As described above, according to the present invention, in the interval recording mode, only the minimum power necessary for system control is supplied during the period excluding the time required to shift to recording during recording standby. Therefore, a camera-integrated VTR
In the interval recording mode, the period of the interval recording mode can be significantly lengthened using the same battery capacity. Furthermore, power consumption is reduced and the device generates less heat.
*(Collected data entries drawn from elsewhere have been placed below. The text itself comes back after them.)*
/-- The serving lane. -/
structure ServeSt where
  /-- Links up, by interface. -/
  ethUp : List (Nat × Bool)
  map : List (Nat × Option MapEntry)
  /-- Filter, message-type and field-descriptor entries: key 2^20 · table + 8 · index + word. -/
  tab : List (Nat × Word)
  cmd : Option MapCmd
  /-- IN_RESULT without busy. -/
  result : Word
  models : List (Nat × Word)
  /-- Writes of SRV_MODEL that wait for the gather boundary: slot and value (R317). -/
  modelPend : List (Nat × Word)
  joinQ : List JoinReq
  /-- In admission order. -/
  joining : List Joining
  /-- Pages freed at the last gather boundary (R300). -/
  freed : List Nat
  /-- Oldest first. -/
  carry : List Served
  /-- B in force. -/
  budget : Nat
  /-- One more than the last step whose gather boundary was taken. -/
  nextStep : Nat
  comp : Option StepRec
  /-- Entries that left IDLE since the last gather boundary: at it they were IDLE (R292). -/
  joined : List Nat
  /-- Cycle of the last lookup, its port, and that port's lookups in the cycle (R290, R293). -/
  lookAt : Nat
  lookPort : Nat
  looks : Nat
  /-- Events whose lookup waits for its cycle. -/
  lateLooks : List LateLook
  /-- An image was activated and no step has been composed since (Table 10.5). -/
  first : Bool
  /-- One more than the last step that was marked as the first after an activation. -/
  firstTick : Nat
  landing : List GatherLine
  /-- Gather lines that the Port wrote in cycle `oldAt`, key 2^13 · core + line, as they were before (R84). -/
  oldLines : List (Nat × Line)
  oldAt : Nat
  headers : List HeaderLine
  /-- First free cycle of each edge core's gather ports (R295). -/
  edgeFree : List (Nat × Nat)
  /-- Template words: key 82 · template + word; committed, with the sequence counters, and staging. -/
  tpl : List (Nat × Word)
  tplStage : List (Nat × Word)
  tplPend : List Nat
  fills : List FillRun
  /-- Decision frames in the transmit buffers, by interface, and the host frames that wait behind them (R306). -/
  tx : List (Nat × List (List Byte))
  txHost : List (Nat × List (List Byte))
  /-- Cycle in which muted was set. -/
  mutedAt : Nat
  /-- Time of day at cycle `todAt`, in units of 1/(47 · 2^40) ns. -/
  tod : Nat
  todAt : Nat
  todPend : Bool
  /-- Feed block of frame `feedFrame`: records written, dropped, and the cursor of record 0 (R307). -/
  feedIn : Nat
  feedDrop : Nat
  /-- The frame whose block that is. -/
  feedFrame : Nat
  feedCur : Dword
  deriving DecidableEq, Repr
This also has the effect of reducing deterioration of devices, parts, and the like.

[Brief explanation of drawings]

FIG. 1 shows a camera-integrated VTR according to an embodiment of the present invention.
Fig. 2 is a diagram explaining the operation of the device in interval recording mode, and Fig. 3 is a block diagram showing the operation of the device in interval recording mode, and Fig. 3 shows the actual tape recording when 1 minute of recording and P minutes of recording standby time are repeated with the same capacity battery. Figure 4 shows the discharge characteristics of NiCd batteries used in camera-integrated VTRs currently on the market. FIG. 5 is a circuit block diagram of a conventional camera-integrated VTR, and FIG. 6 is a diagram showing an example of system operation state transition of a conventional camera-integrated VTR. 1 is a system control section, 2 is a power supply section, 3 is an imaging device section, 12 is a drum rotation control section, 13 is a capstan rotation control section, 40 is a start/stop switch, 41 is an interval recording switch, 46 is a viewfinder It is. Note that the same reference numerals in the figures indicate the same or equivalent parts.

Claims (1)

[Claims] (1) Capturing a subject image and converting the optical image into an electrical signal,
A means for recording this on a magnetic tape, a capstan rotation control means for transporting the magnetic tape, a drum rotation control means for rotationally driving the magnetic head for recording the electric signal, and confirming the subject image. In the camera-integrated VTR, the camera-integrated VTR includes a viewfinder device for recording, and an interval recording mode command means for repeating a fixed recording stop period and a subsequent recording period a plurality of times. A camera comprising means for stopping power supply to at least one of the capstan rotation control means, the drum rotation control means, and the viewfinder device during a specific period following the recording period. Body shape VTR.